À Québec, l’OMOQ fait salle comble, avec même des supplémentaires, ajoute pour sa part Pierre Langevin.

« Il y a beaucoup d'intérêt pour ce répertoire et cette musique du Moyen-Orient.  »

— Une citation de  Pierre Langevin, clarinettiste et directeur général et artistique des Productions Strada

La rencontre entre musiciens de cultures différentes prend la forme d’un dialogue entre les instruments orientaux (le luth, la darbouka, le tar) et occidentaux (la clarinette, la contrebasse, le violon).

Pour que ses musiciens se rapprochent le plus possible de l’interprétation souhaitée, Chaker Ben Abdelaziz ne s’est pas appuyé sur des partitions, mais sur des enregistrements et de nombreuses répétitions. On a travaillé dur pour arriver à ce mélange, à cette synergie de musique, souligne le directeur musical de l'OMOQ.

À l’apprentissage instrumental s’est ajoutée une initiation à une langue qui n’est pas la sienne. L’arabe, le français, mais aussi l’ukrainien s'invitent dans le tour de chant. Tous livrent en chœur un répertoire riche de chansons qui voyagent du Canada au bassin méditerranéen, avec des haltes musicales à travers un répertoire de chansons originaires d’Égypte, de Tunisie, du Maroc, d’Algérie, de Turquie, du Liban et de Syrie.

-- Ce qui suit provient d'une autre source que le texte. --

-- ==== Sys2Proof/Laws/State.lean ====
section
/-!
SUPPORT. What each update of the device leaves alone: one lemma per part per update.
-/
namespace Sys2Proof.Machine

@[simp] theorem State.on_eq (s : State) (f : Dev → Dev) : s.on f = .next { s with dev := f s.dev } := rfl

theorem Dev.onIsland_up (d : Dev) (n : Nat) (f : Dev → Dev) (h : d.isUp n = true) : d.onIsland n f = f d := by
  simp [Dev.onIsland, h]

theorem Dev.onIsland_down (d : Dev) (n : Nat) (f : Dev → Dev) (h : d.isUp n = false) : d.onIsland n f = d := by
  simp [Dev.onIsland, h]

theorem Dev.byWrite_live (d : Dev) (r : Reg) (i : Nat) (f : Dev → Dev) (h : d.halted = false) : d.byWrite r i f = f d := by
  simp [Dev.byWrite, h]

theorem Dev.byWrite_halted (d : Dev) (r : Reg) (i : Nat) (f : Dev → Dev) (h : d.halted = true) :
    d.byWrite r i f = d.ignored r i cLOCKED := by
  simp [Dev.byWrite, h]

/-! When a register is written -/
@[simp] theorem Dev.wr_ctrs (d : Dev) (r : Reg) (i v : Nat) : (d.wr r i v).ctrs = d.ctrs := rfl
@[simp] theorem Dev.wr_closed (d : Dev) (r : Reg) (i v : Nat) : (d.wr r i v).closed = d.closed := rfl
@[simp] theorem Dev.wr_rlatch (d : Dev) (r : Reg) (i v : Nat) : (d.wr r i v).rlatch = d.rlatch := rfl
@[simp] theorem Dev.wr_wlatch (d : Dev) (r : Reg) (i v : Nat) : (d.wr r i v).wlatch = d.wlatch := rfl
@[simp] theorem Dev.wr_epoch (d : Dev) (r : Reg) (i v : Nat) : (d.wr r i v).epoch = d.epoch := rfl
@[simp] theorem Dev.wr_wins (d : Dev) (r : Reg) (i v : Nat) : (d.wr r i v).wins = d.wins := rfl
@[simp] theorem Dev.wr_sys (d : Dev) (r : Reg) (i v : Nat) : (d.wr r i v).sys = d.sys := rfl
@[simp] theorem Dev.wr_evq (d : Dev) (r : Reg) (i v : Nat) : (d.wr r i v).evq = d.evq := rfl
@[simp] theorem Dev.wr_ftq (d : Dev) (r : Reg) (i v : Nat) : (d.wr r i v).ftq = d.ftq := rfl
@[simp] theorem Dev.wr_out (d : Dev) (r : Reg) (i v : Nat) : (d.wr r i v).out = d.out := rfl
@[simp] theorem Dev.wr_ths (d : Dev) (r : Reg) (i v : Nat) : (d.wr r i v).ths = d.ths := rfl
@[simp] theorem Dev.wr_cores (d : Dev) (r : Reg) (i v : Nat) : (d.wr r i v).cores = d.cores := rfl
@[simp] theorem Dev.wr_pods (d : Dev) (r : Reg) (i v : Nat) : (d.wr r i v).pods = d.pods := rfl
@[simp] theorem Dev.wr_shl (d : Dev) (r : Reg) (i v : Nat) : (d.wr r i v).shl = d.shl := rfl
@[simp] theorem Dev.wr_slots (d : Dev) (r : Reg) (i v : Nat) : (d.wr r i v).slots = d.slots := rfl
@[simp] theorem Dev.wr_trefs (d : Dev) (r : Reg) (i v : Nat) : (d.wr r i v).trefs = d.trefs := rfl
@[simp] theorem Dev.wr_lastVer (d : Dev) (r : Reg) (i v : Nat) : (d.wr r i v).lastVer = d.lastVer := rfl
@[simp] theorem Dev.wr_items (d : Dev) (r : Reg) (i v : Nat) : (d.wr r i v).items = d.items := rfl
@[simp] theorem Dev.wr_cmsgs (d : Dev) (r : Reg) (i v : Nat) : (d.wr r i v).cmsgs = d.cmsgs := rfl
@[simp] theorem Dev.wr_effq (d : Dev) (r : Reg) (i v : Nat) : (d.wr r i v).effq = d.effq := rfl
@[simp] theorem Dev.wr_applied (d : Dev) (r : Reg) (i v : Nat) : (d.wr r i v).applied = d.applied := rfl
@[simp] theorem Dev.wr_buf (d : Dev) (r : Reg) (i v : Nat) : (d.wr r i v).buf = d.buf := rfl
@[simp] theorem Dev.wr_tbl (d : Dev) (r : Reg) (i v : Nat) : (d.wr r i v).tbl = d.tbl := rfl
@[simp] theorem Dev.wr_cry (d : Dev) (r : Reg) (i v : Nat) : (d.wr r i v).cry = d.cry := rfl
@[simp] theorem Dev.wr_saDir (d : Dev) (r : Reg) (i v : Nat) : (d.wr r i v).saDir = d.saDir := rfl
@[simp] theorem Dev.wr_hst (d : Dev) (r : Reg) (i v : Nat) : (d.wr r i v).hst = d.hst := rfl
@[simp] theorem Dev.wr_net (d : Dev) (r : Reg) (i v : Nat) : (d.wr r i v).net = d.net := rfl
@[simp] theorem Dev.wr_grp (d : Dev) (r : Reg) (i v : Nat) : (d.wr r i v).grp = d.grp := rfl
@[simp] theorem Dev.wr_stw (d : Dev) (r : Reg) (i v : Nat) : (d.wr r i v).stw = d.stw := rfl
@[simp] theorem Dev.wr_fc (d : Dev) (r : Reg) (i v : Nat) : (d.wr r i v).fc = d.fc := rfl
@[simp] theorem Dev.wr_pwr (d : Dev) (r : Reg) (i v : Nat) : (d.wr r i v).pwr = d.pwr := rfl
@[simp] theorem Dev.wr_eye (d : Dev) (r : Reg) (i v : Nat) : (d.wr r i v).eye = d.eye := rfl
@[simp] theorem Dev.wr_mgt (d : Dev) (r : Reg) (i v : Nat) : (d.wr r i v).mgt = d.mgt := rfl
@[simp] theorem Dev.wr_gp (d : Dev) (r : Reg) (i v : Nat) : (d.wr r i v).gp = d.gp := rfl
@[simp] theorem Dev.wr_gbl (d : Dev) (r : Reg) (i v : Nat) : (d.wr r i v).gbl = d.gbl := rfl
@[simp] theorem Dev.wr_isUp (d : Dev) (r : Reg) (i v : Nat) (m : Nat) : (d.wr r i v).isUp m = d.isUp m := rfl

/-! When a field is written -/
@[simp] theorem Dev.put_ctrs (d : Dev) (f : Fld) (i v : Nat) : (d.put f i v).ctrs = d.ctrs := rfl
@[simp] theorem Dev.put_closed (d : Dev) (f : Fld) (i v : Nat) : (d.put f i v).closed = d.closed := rfl
@[simp] theorem Dev.put_rlatch (d : Dev) (f : Fld) (i v : Nat) : (d.put f i v).rlatch = d.rlatch := rfl
@[simp] theorem Dev.put_wlatch (d : Dev) (f : Fld) (i v : Nat) : (d.put f i v).wlatch = d.wlatch := rfl
@[simp] theorem Dev.put_epoch (d : Dev) (f : Fld) (i v : Nat) : (d.put f i v).epoch = d.epoch := rfl
@[simp] theorem Dev.put_wins (d : Dev) (f : Fld) (i v : Nat) : (d.put f i v).wins = d.wins := rfl
@[simp] theorem Dev.put_sys (d : Dev) (f : Fld) (i v : Nat) : (d.put f i v).sys = d.sys := rfl
@[simp] theorem Dev.put_evq (d : Dev) (f : Fld) (i v : Nat) : (d.put f i v).evq = d.evq := rfl
@[simp] theorem Dev.put_ftq (d : Dev) (f : Fld) (i v : Nat) : (d.put f i v).ftq = d.ftq := rfl
@[simp] theorem Dev.put_out (d : Dev) (f : Fld) (i v : Nat) : (d.put f i v).out = d.out := rfl
@[simp] theorem Dev.put_ths (d : Dev) (f : Fld) (i v : Nat) : (d.put f i v).ths = d.ths := rfl
@[simp] theorem Dev.put_cores (d : Dev) (f : Fld) (i v : Nat) : (d.put f i v).cores = d.cores := rfl
@[simp] theorem Dev.put_pods (d : Dev) (f : Fld) (i v : Nat) : (d.put f i v).pods = d.pods := rfl
@[simp] theorem Dev.put_shl (d : Dev) (f : Fld) (i v : Nat) : (d.put f i v).shl = d.shl := rfl
@[simp] theorem Dev.put_slots (d : Dev) (f : Fld) (i v : Nat) : (d.put f i v).slots = d.slots := rfl
@[simp] theorem Dev.put_trefs (d : Dev) (f : Fld) (i v : Nat) : (d.put f i v).trefs = d.trefs := rfl
@[simp] theorem Dev.put_lastVer (d : Dev) (f : Fld) (i v : Nat) : (d.put f i v).lastVer = d.lastVer := rfl
@[simp] theorem Dev.put_items (d : Dev) (f : Fld) (i v : Nat) : (d.put f i v).items = d.items := rfl
@[simp] theorem Dev.put_cmsgs (d : Dev) (f : Fld) (i v : Nat) : (d.put f i v).cmsgs = d.cmsgs := rfl
@[simp] theorem Dev.put_effq (d : Dev) (f : Fld) (i v : Nat) : (d.put f i v).effq = d.effq := rfl
@[simp] theorem Dev.put_applied (d : Dev) (f : Fld) (i v : Nat) : (d.put f i v).applied = d.applied := rfl
@[simp] theorem Dev.put_buf (d : Dev) (f : Fld) (i v : Nat) : (d.put f i v).buf = d.buf := rfl
@[simp] theorem Dev.put_tbl (d : Dev) (f : Fld) (i v : Nat) : (d.put f i v).tbl = d.tbl := rfl
@[simp] theorem Dev.put_cry (d : Dev) (f : Fld) (i v : Nat) : (d.put f i v).cry = d.cry := rfl
@[simp] theorem Dev.put_saDir (d : Dev) (f : Fld) (i v : Nat) : (d.put f i v).saDir = d.saDir := rfl
@[simp] theorem Dev.put_hst (d : Dev) (f : Fld) (i v : Nat) : (d.put f i v).hst = d.hst := rfl
@[simp] theorem Dev.put_net (d : Dev) (f : Fld) (i v : Nat) : (d.put f i v).net = d.net := rfl
@[simp] theorem Dev.put_grp (d : Dev) (f : Fld) (i v : Nat) : (d.put f i v).grp = d.grp := rfl
@[simp] theorem Dev.put_stw (d : Dev) (f : Fld) (i v : Nat) : (d.put f i v).stw = d.stw := rfl
@[simp] theorem Dev.put_fc (d : Dev) (f : Fld) (i v : Nat) : (d.put f i v).fc = d.fc := rfl
@[simp] theorem Dev.put_pwr (d : Dev) (f : Fld) (i v : Nat) : (d.put f i v).pwr = d.pwr := rfl
@[simp] theorem Dev.put_eye (d : Dev) (f : Fld) (i v : Nat) : (d.put f i v).eye = d.eye := rfl
@[simp] theorem Dev.put_mgt (d : Dev) (f : Fld) (i v : Nat) : (d.put f i v).mgt = d.mgt := rfl
@[simp] theorem Dev.put_gp (d : Dev) (f : Fld) (i v : Nat) : (d.put f i v).gp = d.gp := rfl
@[simp] theorem Dev.put_gbl (d : Dev) (f : Fld) (i v : Nat) : (d.put f i v).gbl = d.gbl := rfl
@[simp] theorem Dev.put_isUp (d : Dev) (f : Fld) (i v : Nat) (m : Nat) : (d.put f i v).isUp m = d.isUp m := rfl

/-! When a counter is set -/
@[simp] theorem Dev.setCnt_regs (d : Dev) (c : Ctr) (i v : Nat) : (d.setCnt c i v).regs = d.regs := rfl
@[simp] theorem Dev.setCnt_closed (d : Dev) (c : Ctr) (i v : Nat) : (d.setCnt c i v).closed = d.closed := rfl
@[simp] theorem Dev.setCnt_rlatch (d : Dev) (c : Ctr) (i v : Nat) : (d.setCnt c i v).rlatch = d.rlatch := rfl
@[simp] theorem Dev.setCnt_wlatch (d : Dev) (c : Ctr) (i v : Nat) : (d.setCnt c i v).wlatch = d.wlatch := rfl
@[simp] theorem Dev.setCnt_epoch (d : Dev) (c : Ctr) (i v : Nat) : (d.setCnt c i v).epoch = d.epoch := rfl
@[simp] theorem Dev.setCnt_wins (d : Dev) (c : Ctr) (i v : Nat) : (d.setCnt c i v).wins = d.wins := rfl
@[simp] theorem Dev.setCnt_sys (d : Dev) (c : Ctr) (i v : Nat) : (d.setCnt c i v).sys = d.sys := rfl
@[simp] theorem Dev.setCnt_evq (d : Dev) (c : Ctr) (i v : Nat) : (d.setCnt c i v).evq = d.evq := rfl
@[simp] theorem Dev.setCnt_ftq (d : Dev) (c : Ctr) (i v : Nat) : (d.setCnt c i v).ftq = d.ftq := rfl
@[simp] theorem Dev.setCnt_out (d : Dev) (c : Ctr) (i v : Nat) : (d.setCnt c i v).out = d.out := rfl
@[simp] theorem Dev.setCnt_ths (d : Dev) (c : Ctr) (i v : Nat) : (d.setCnt c i v).ths = d.ths := rfl
@[simp] theorem Dev.setCnt_cores (d : Dev) (c : Ctr) (i v : Nat) : (d.setCnt c i v).cores = d.cores := rfl
@[simp] theorem Dev.setCnt_pods (d : Dev) (c : Ctr) (i v : Nat) : (d.setCnt c i v).pods = d.pods := rfl
@[simp] theorem Dev.setCnt_shl (d : Dev) (c : Ctr) (i v : Nat) : (d.setCnt c i v).shl = d.shl := rfl
@[simp] theorem Dev.setCnt_slots (d : Dev) (c : Ctr) (i v : Nat) : (d.setCnt c i v).slots = d.slots := rfl
@[simp] theorem Dev.setCnt_trefs (d : Dev) (c : Ctr) (i v : Nat) : (d.setCnt c i v).trefs = d.trefs := rfl
@[simp] theorem Dev.setCnt_lastVer (d : Dev) (c : Ctr) (i v : Nat) : (d.setCnt c i v).lastVer = d.lastVer := rfl
@[simp] theorem Dev.setCnt_items (d : Dev) (c : Ctr) (i v : Nat) : (d.setCnt c i v).items = d.items := rfl
@[simp] theorem Dev.setCnt_cmsgs (d : Dev) (c : Ctr) (i v : Nat) : (d.setCnt c i v).cmsgs = d.cmsgs := rfl
@[simp] theorem Dev.setCnt_effq (d : Dev) (c : Ctr) (i v : Nat) : (d.setCnt c i v).effq = d.effq := rfl
@[simp] theorem Dev.setCnt_applied (d : Dev) (c : Ctr) (i v : Nat) : (d.setCnt c i v).applied = d.applied := rfl
@[simp] theorem Dev.setCnt_buf (d : Dev) (c : Ctr) (i v : Nat) : (d.setCnt c i v).buf = d.buf := rfl
@[simp] theorem Dev.setCnt_tbl (d : Dev) (c : Ctr) (i v : Nat) : (d.setCnt c i v).tbl = d.tbl := rfl
@[simp] theorem Dev.setCnt_cry (d : Dev) (c : Ctr) (i v : Nat) : (d.setCnt c i v).cry = d.cry := rfl
@[simp] theorem Dev.setCnt_saDir (d : Dev) (c : Ctr) (i v : Nat) : (d.setCnt c i v).saDir = d.saDir := rfl
@[simp] theorem Dev.setCnt_hst (d : Dev) (c : Ctr) (i v : Nat) : (d.setCnt c i v).hst = d.hst := rfl
@[simp] theorem Dev.setCnt_net (d : Dev) (c : Ctr) (i v : Nat) : (d.setCnt c i v).net = d.net := rfl
@[simp] theorem Dev.setCnt_grp (d : Dev) (c : Ctr) (i v : Nat) : (d.setCnt c i v).grp = d.grp := rfl
@[simp] theorem Dev.setCnt_stw (d : Dev) (c : Ctr) (i v : Nat) : (d.setCnt c i v).stw = d.stw := rfl
@[simp] theorem Dev.setCnt_fc (d : Dev) (c : Ctr) (i v : Nat) : (d.setCnt c i v).fc = d.fc := rfl
@[simp] theorem Dev.setCnt_pwr (d : Dev) (c : Ctr) (i v : Nat) : (d.setCnt c i v).pwr = d.pwr := rfl
@[simp] theorem Dev.setCnt_eye (d : Dev) (c : Ctr) (i v : Nat) : (d.setCnt c i v).eye = d.eye := rfl
@[simp] theorem Dev.setCnt_mgt (d : Dev) (c : Ctr) (i v : Nat) : (d.setCnt c i v).mgt = d.mgt := rfl
@[simp] theorem Dev.setCnt_gp (d : Dev) (c : Ctr) (i v : Nat) : (d.setCnt c i v).gp = d.gp := rfl
@[simp] theorem Dev.setCnt_gbl (d : Dev) (c : Ctr) (i v : Nat) : (d.setCnt c i v).gbl = d.gbl := rfl
@[simp] theorem Dev.setCnt_rd (d : Dev) (c : Ctr) (i v : Nat) (q : Reg) (j : Nat) : (d.setCnt c i v).rd q j = d.rd q j := rfl
@[simp] theorem Dev.setCnt_get (d : Dev) (c : Ctr) (i v : Nat) (q : Fld) (j : Nat) : (d.setCnt c i v).get q j = d.get q j := rfl
@[simp] theorem Dev.setCnt_isUp (d : Dev) (c : Ctr) (i v : Nat) (m : Nat) : (d.setCnt c i v).isUp m = d.isUp m := rfl

/-! When a result window is changed -/
@[simp] theorem Dev.setWin_regs (d : Dev) (w : WinId) (x : Win) : (d.setWin w x).regs = d.regs := rfl
@[simp] theorem Dev.setWin_ctrs (d : Dev) (w : WinId) (x : Win) : (d.setWin w x).ctrs = d.ctrs := rfl
@[simp] theorem Dev.setWin_closed (d : Dev) (w : WinId) (x : Win) : (d.setWin w x).closed = d.closed := rfl
@[simp] theorem Dev.setWin_rlatch (d : Dev) (w : WinId) (x : Win) : (d.setWin w x).rlatch = d.rlatch := rfl
@[simp] theorem Dev.setWin_wlatch (d : Dev) (w : WinId) (x : Win) : (d.setWin w x).wlatch = d.wlatch := rfl
@[simp] theorem Dev.setWin_epoch (d : Dev) (w : WinId) (x : Win) : (d.setWin w x).epoch = d.epoch := rfl
@[simp] theorem Dev.setWin_sys (d : Dev) (w : WinId) (x : Win) : (d.setWin w x).sys = d.sys := rfl
@[simp] theorem Dev.setWin_evq (d : Dev) (w : WinId) (x : Win) : (d.setWin w x).evq = d.evq := rfl
@[simp] theorem Dev.setWin_ftq (d : Dev) (w : WinId) (x : Win) : (d.setWin w x).ftq = d.ftq := rfl
@[simp] theorem Dev.setWin_out (d : Dev) (w : WinId) (x : Win) : (d.setWin w x).out = d.out := rfl
@[simp] theorem Dev.setWin_ths (d : Dev) (w : WinId) (x : Win) : (d.setWin w x).ths = d.ths := rfl
@[simp] theorem Dev.setWin_cores (d : Dev) (w : WinId) (x : Win) : (d.setWin w x).cores = d.cores := rfl
@[simp] theorem Dev.setWin_pods (d : Dev) (w : WinId) (x : Win) : (d.setWin w x).pods = d.pods := rfl
@[simp] theorem Dev.setWin_shl (d : Dev) (w : WinId) (x : Win) : (d.setWin w x).shl = d.shl := rfl
@[simp] theorem Dev.setWin_slots (d : Dev) (w : WinId) (x : Win) : (d.setWin w x).slots = d.slots := rfl
@[simp] theorem Dev.setWin_trefs (d : Dev) (w : WinId) (x : Win) : (d.setWin w x).trefs = d.trefs := rfl
@[simp] theorem Dev.setWin_lastVer (d : Dev) (w : WinId) (x : Win) : (d.setWin w x).lastVer = d.lastVer := rfl
@[simp] theorem Dev.setWin_items (d : Dev) (w : WinId) (x : Win) : (d.setWin w x).items = d.items := rfl
@[simp] theorem Dev.setWin_cmsgs (d : Dev) (w : WinId) (x : Win) : (d.setWin w x).cmsgs = d.cmsgs := rfl
@[simp] theorem Dev.setWin_effq (d : Dev) (w : WinId) (x : Win) : (d.setWin w x).effq = d.effq := rfl
@[simp] theorem Dev.setWin_applied (d : Dev) (w : WinId) (x : Win) : (d.setWin w x).applied = d.applied := rfl
@[simp] theorem Dev.setWin_buf (d : Dev) (w : WinId) (x : Win) : (d.setWin w x).buf = d.buf := rfl
@[simp] theorem Dev.setWin_tbl (d : Dev) (w : WinId) (x : Win) : (d.setWin w x).tbl = d.tbl := rfl
@[simp] theorem Dev.setWin_cry (d : Dev) (w : WinId) (x : Win) : (d.setWin w x).cry = d.cry := rfl
@[simp] theorem Dev.setWin_saDir (d : Dev) (w : WinId) (x : Win) : (d.setWin w x).saDir = d.saDir := rfl
@[simp] theorem Dev.setWin_hst (d : Dev) (w : WinId) (x : Win) : (d.setWin w x).hst = d.hst := rfl
@[simp] theorem Dev.setWin_net (d : Dev) (w : WinId) (x : Win) : (d.setWin w x).net = d.net := rfl
@[simp] theorem Dev.setWin_grp (d : Dev) (w : WinId) (x : Win) : (d.setWin w x).grp = d.grp := rfl
@[simp] theorem Dev.setWin_stw (d : Dev) (w : WinId) (x : Win) : (d.setWin w x).stw = d.stw := rfl
@[simp] theorem Dev.setWin_fc (d : Dev) (w : WinId) (x : Win) : (d.setWin w x).fc = d.fc := rfl
@[simp] theorem Dev.setWin_pwr (d : Dev) (w : WinId) (x : Win) : (d.setWin w x).pwr = d.pwr := rfl
@[simp] theorem Dev.setWin_eye (d : Dev) (w : WinId) (x : Win) : (d.setWin w x).eye = d.eye := rfl
@[simp] theorem Dev.setWin_mgt (d : Dev) (w : WinId) (x : Win) : (d.setWin w x).mgt = d.mgt := rfl
@[simp] theorem Dev.setWin_gp (d : Dev) (w : WinId) (x : Win) : (d.setWin w x).gp = d.gp := rfl
@[simp] theorem Dev.setWin_gbl (d : Dev) (w : WinId) (x : Win) : (d.setWin w x).gbl = d.gbl := rfl
@[simp] theorem Dev.setWin_rd (d : Dev) (w : WinId) (x : Win) (q : Reg) (j : Nat) : (d.setWin w x).rd q j = d.rd q j := rfl
@[simp] theorem Dev.setWin_get (d : Dev) (w : WinId) (x : Win) (q : Fld) (j : Nat) : (d.setWin w x).get q j = d.get q j := rfl
@[simp] theorem Dev.setWin_isUp (d : Dev) (w : WinId) (x : Win) (m : Nat) : (d.setWin w x).isUp m = d.isUp m := rfl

À ce répertoire s’ajoute une chanson arménienne, suggérée par l’une des membres du groupe, la chanteuse Lia Kharazian. Curieusement, cette dernière et Chaker Ben Abdelaziz se sont aperçus que cette chanson existait en Arménie et au Liban, avec une version à la même mélodie, mais aux paroles en arabe datant des années 1950. Elle sera présentée aussi sur scène lundi soir à Gatineau.

Dans une première version, Chaker Ben Abdelaziz mentionnait que la chanson en question était ukrainienne. Or, elle est plutôt arménienne et existe en Arménie et au Liban.

L’intitulé du concert, baptisé Bienvenue à Djerba, est un clin d'œil au 18e sommet de la francophonie, qui se tiendra en novembre prochain sur l’île tunisienne de Djerba. Des discussions sont en cours pour permettre à l’OMOQ d’y participer peut-être bientôt. Si cette possibilité se confirme, il s’agira du premier concert de l’OMOQ à l’étranger.